BEGIN Extracted entries

section setDi
variable (b : Bench) (i : Fin 16) (x : DigIn)
@[simp] theorem Bench.setDi_ix : (b.setDi i x).ix = b.ix := rfl
@[simp] theorem Bench.setDi_bn : (b.setDi i x).bn = b.bn := rfl
@[simp] theorem Bench.setDi_rail : (b.setDi i x).rail = b.rail := rfl
@[simp] theorem Bench.setDi_fn : (b.setDi i x).fn = b.fn := rfl
@[simp] theorem Bench.setDi_qc : (b.setDi i x).qc = b.qc := rfl
@[simp] theorem Bench.setDi_ev : (b.setDi i x).ev = b.ev := rfl
@[simp] theorem Bench.setDi_points : (b.setDi i x).points = b.points := rfl
@[simp] theorem Bench.setDi_conf : (b.setDi i x).conf = b.conf := rfl
@[simp] theorem Bench.setDi_inst : (b.setDi i x).inst = b.inst := rfl
@[simp] theorem Bench.setDi_sc : (b.setDi i x).sc = b.sc := rfl
@[simp] theorem Bench.setDi_fq : (b.setDi i x).fq = b.fq := rfl
@[simp] theorem Bench.setDi_cores : (b.setDi i x).cores = b.cores := rfl
@[simp] theorem Bench.setDi_pe : (b.setDi i x).pe = b.pe := rfl
@[simp] theorem Bench.setDi_le : (b.setDi i x).le = b.le := rfl
@[simp] theorem Bench.setDi_gd : (b.setDi i x).gd = b.gd := rfl
@[simp] theorem Bench.setDi_mx : (b.setDi i x).mx = b.mx := rfl
@[simp] theorem Bench.setDi_rs : (b.setDi i x).rs = b.rs := rfl
@[simp] theorem Bench.setDi_ha : (b.setDi i x).ha = b.ha := rfl
@[simp] theorem Bench.setDi_qn : (b.setDi i x).qn = b.qn := rfl
@[simp] theorem Bench.setDi_can : (b.setDi i x).can = b.can := rfl
@[simp] theorem Bench.setDi_kf : (b.setDi i x).kf = b.kf := rfl
@[simp] theorem Bench.setDi_dg : (b.setDi i x).dg = b.dg := rfl
@[simp] theorem Bench.setDi_hl : (b.setDi i x).hl = b.hl := rfl
@[simp] theorem Bench.setDi_nl : (b.setDi i x).nl = b.nl := rfl
@[simp] theorem Bench.setDi_snap : (b.setDi i x).snap = b.snap := rfl
@[simp] theorem Bench.setDi_snapOk : (b.setDi i x).snapOk = b.snapOk := rfl
@[simp] theorem Bench.setDi_dgTaps : (b.setDi i x).dgTaps = b.dgTaps := rfl
@[simp] theorem Bench.setDi_kfTaps : (b.setDi i x).kfTaps = b.kfTaps := rfl
@[simp] theorem Bench.setDi_free : (b.setDi i x).free = b.free := rfl
end setDi

section setDo
variable (b : Bench) (i : Fin 8) (x : DigOut)
@[simp] theorem Bench.setDo_ix : (b.setDo i x).ix = b.ix := rfl
@[simp] theorem Bench.setDo_bn : (b.setDo i x).bn = b.bn := rfl
@[simp] theorem Bench.setDo_rail : (b.setDo i x).rail = b.rail := rfl
@[simp] theorem Bench.setDo_fn : (b.setDo i x).fn = b.fn := rfl
@[simp] theorem Bench.setDo_qc : (b.setDo i x).qc = b.qc := rfl
@[simp] theorem Bench.setDo_ev : (b.setDo i x).ev = b.ev := rfl
@[simp] theorem Bench.setDo_points : (b.setDo i x).points = b.points := rfl
@[simp] theorem Bench.setDo_conf : (b.setDo i x).conf = b.conf := rfl
@[simp] theorem Bench.setDo_inst : (b.setDo i x).inst = b.inst := rfl
@[simp] theorem Bench.setDo_sc : (b.setDo i x).sc = b.sc := rfl
@[simp] theorem Bench.setDo_fq : (b.setDo i x).fq = b.fq := rfl
@[simp] theorem Bench.setDo_cores : (b.setDo i x).cores = b.cores := rfl
@[simp] theorem Bench.setDo_pe : (b.setDo i x).pe = b.pe := rfl
@[simp] theorem Bench.setDo_le : (b.setDo i x).le = b.le := rfl
@[simp] theorem Bench.setDo_gd : (b.setDo i x).gd = b.gd := rfl
@[simp] theorem Bench.setDo_mx : (b.setDo i x).mx = b.mx := rfl
@[simp] theorem Bench.setDo_rs : (b.setDo i x).rs = b.rs := rfl
@[simp] theorem Bench.setDo_ha : (b.setDo i x).ha = b.ha := rfl
@[simp] theorem Bench.setDo_qn : (b.setDo i x).qn = b.qn := rfl
@[simp] theorem Bench.setDo_can : (b.setDo i x).can = b.can := rfl
@[simp] theorem Bench.setDo_kf : (b.setDo i x).kf = b.kf := rfl
@[simp] theorem Bench.setDo_dg : (b.setDo i x).dg = b.dg := rfl
@[simp] theorem Bench.setDo_hl : (b.setDo i x).hl = b.hl := rfl
@[simp] theorem Bench.setDo_nl : (b.setDo i x).nl = b.nl := rfl
@[simp] theorem Bench.setDo_snap : (b.setDo i x).snap = b.snap := rfl
@[simp] theorem Bench.setDo_snapOk : (b.setDo i x).snapOk = b.snapOk := rfl
@[simp] theorem Bench.setDo_dgTaps : (b.setDo i x).dgTaps = b.dgTaps := rfl
@[simp] theorem Bench.setDo_kfTaps : (b.setDo i x).kfTaps = b.kfTaps := rfl
@[simp] theorem Bench.setDo_free : (b.setDo i x).free = b.free := rfl
end setDo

END Extracted entries

◆ Exercise goal: Copy the records above exactly, beginning at the line that contains "(b.setDo i x).points = b.points := rfl" and stopping after the line that contains "(b.setDo i x).sc = b.sc := rfl".

◆ Response:
@[simp] theorem Bench.setDo_points : (b.setDo i x).points = b.points := rfl
@[simp] theorem Bench.setDo_conf : (b.setDo i x).conf = b.conf := rfl
@[simp] theorem Bench.setDo_inst : (b.setDo i x).inst = b.inst := rfl
@[simp] theorem Bench.setDo_sc : (b.setDo i x).sc = b.sc := rfl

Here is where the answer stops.